Jimmy tried to talk, but his ruined lip made speech impractical. He uttered a sequence of nonsense syllables that Maggie was unable to decode, and she pushed him back against the beam.
“You want to help?”
Jimmy nodded through the blood.
“Then shut up. I need to think.”
She looked around and picked up the blowtorch.
“Pull your hands as far away from the beam as you can,” she said. “This might get hot.”
Jimmy’s eyes widened in alarm and he began to protest. He uttered more gibberish, each syllable flowing together to form a stream-of-consciousness tirade, and pulled himself as far away from the beam as the rope allowed. He looked
spent, quivering with shock. His mouth was a mess and Maggie flinched at the sight of it. His face was a red mask of concentration and anticipated pain.

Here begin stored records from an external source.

/-- What an engine's command waits for: the warp's earlier scratchpad stores, and its earlier updates of a credited barrier (R288, R330). -/
def State.engineWait (s : State) (w : WarpId) (bar : Option BarLoc) : List Nat :=
  (s.accs.filter (fun a => a.w = w && a.writes && a.parts.any (fun p => !p.done && (match p.loc with | .spad .. => true | _ => false)))).map (·.id)
    ++ (s.upds.filter (fun u => u.w = w && u.cls.isSome && u.updates && !u.done && some u.bar = bar)).map (·.id)

/-- Accesses of a warp to scratchpads and host memory that are not performed: an engine's accesses follow them (R242, R247, R248). -/
def State.engineAfter (s : State) (w : WarpId) : List Nat :=
  (s.accs.filter (fun a => a.w = w && a.parts.any (·.ahead))).map (·.id)

/-- What an engine's command waits for is over. An access that only TRET completes has been performed (R375). -/
def State.engineReady (s : State) (before : List Nat) : Bool :=
  !s.accs.any (fun a => before.contains a.id && !a.held && (a.writes || a.parts.any (·.ahead)))
    && !s.upds.any (fun u => before.contains u.id && !u.done)

/-- The location of a scratchpad barrier as a warp reads its address. -/
def State.spadBar (s : State) (c : Ctx) (a : Nat) : Option BarLoc := (s.spadPlace c a 16).map (fun p => .spad p.1 p.2.1)

/-- CPY and CPYX. DESIGN CHOICE (log 143): COPY_FAULT comes before an unbacked address, and of those the first of source, destination, row list,
column list and barrier is reported. -/
def copyIssue (sw : Bool) (grp : BitVec 2) (deps : Deps) (lists : Ctx → Option CopyLists) (s : State) : Host.Outcome State Fault Refusal :=
  let a := 16 * grp.toNat
  s.issue (sysMode sw) ((Deps.uni a 16).join deps) (fun c t => c.x.full .copy || decide (64 ≤ t.poolCount (clusterOfCore c.core))) (fun c t =>
    let ws := c.x.wordsS a 7 ++ (c.x.wordsS (a + 14) 1).map (ccStamp (dieLocalCore c.core) c.w.warp)
    let l := lists c
    let fail : TrapInfo := { trapAt tCopyFault 0 [] with cmd := ccWords ws }
    let iw := match l with | some x => if x.wide then 4 else 2 | none => 2
    let row := l.bind (·.row)
    let col := l.bind (·.col)
    let unaligned := fun (x : Option Nat) => match x with | some v => v % iw != 0 | none => false
    let unbacked := fun (v n : Nat) => (t.spadPlace c v n).isNone
    let bad := fun (x : Option Nat) (n : Nat) => match x with | some v => if unbacked v (n * iw) then some v else none | none => none
    let spad := [if ccSrcSp ws && unbacked (ccSrc ws) (elemBytes (ccWs ws)) then some (ccSrc ws) else none,
      if ccDstSp ws && unbacked (ccDst ws) (elemBytes (ccWd ws)) then some (ccDst ws) else none,
      bad row (ccNy ws), bad col (ccNx ws), if ccCredit ws && unbacked (ccBar ws) 16 then some (ccBar ws) else none]
    if !ccOk ws || unaligned row || unaligned col then .error fail
    else match spad.filterMap id with
      | v :: _ => .error (trapAt tSpadUnbacked v [])
      | [] =>
        let (id, t1) := t.fresh
        let o : CopyOp :=
          { id := id, w := c.w, cluster := clusterOfCore c.core, pc := c.x.pc, words := ws, lists := l,
            before := t.engineWait c.w (if ccCredit ws then t.spadBar c (ccBar ws) else none) ++ t.engineAfter c.w, engine := none, next := 0, done := false, fault := none,
            scaleErr := false }
        let t2 := t1.opBegin c.w .copy id
        .ok { t2 with copies := t2.copies ++ [o] })

/-- CPY (R291). -/
def execCpy (sw : Bool) (grp : BitVec 2) (s : State) : Host.Outcome State Fault Refusal := copyIssue sw grp {} (fun _ => none) s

She moved behind him and trained the blowtorch on the taut bindings of the rope. Before Jimmy even had a chance to register his distress, the flame was through, burning into the fibers of the restraint and returning to him the use of his hands. It was only a matter of seconds before the rest of the rope was unknotted and lying in a coiled heap on the ground.
He reached out a hand.
“Let me have it,” he said slowly. The soft tissue of his damaged lip puckered like untreated leather. The statement was almost incoherent, but Maggie knew, just by looking in Jimmy’s one good eye, exactly what he was planning to do.
She shook her head and withdrew the hissing blowtorch. “Not a good idea,” she said. “Let’s just go. We’ve done enough.”
Jimmy stared at her. His eye looked clear and bright.
He pulled the blowtorch from her hand. Glanced down. Smiled at the thin covering of straw beneath his feet.
* * *
They ran across the field, negotiated the rough path through the woodland, and clambered back into the Land Rover.
When he peered through the trees at the farmhouse, Jimmy remembered Sally’s kiss. His mouth burned with the memory of it, the brief contact between them like touching white-hot fire to his lips.
He started the car and stole one last look through the trees.
The barn was engulfed in flame.
* * *
Jasper McCray, shouldering the kind of responsibility he thought had long since passed, sat in the service station and watched Billy Hopewell eat a bacon sandwich. It was dribbling brown sauce, much of which was oozing down Billy’s chin, but the boy had about as much interest in the mess he was making as he did Jasper’s careful appraisal of him. It had been a long time since Jasper had watched a child eat with such obvious relish and it made him smile. The kid had only one thought in his head. Whatever else he had seen that morning, and in Jasper’s opinion he bore the misfortune of having witnessed far too much, had been crammed into some darkened corner of the brain. Jasper prayed that Billy had the good sense to leave these memories undisturbed, but knew that, whatever the boy consciously tried to do, over time they would come back to haunt him as life exerted its heartbreaking influence upon him.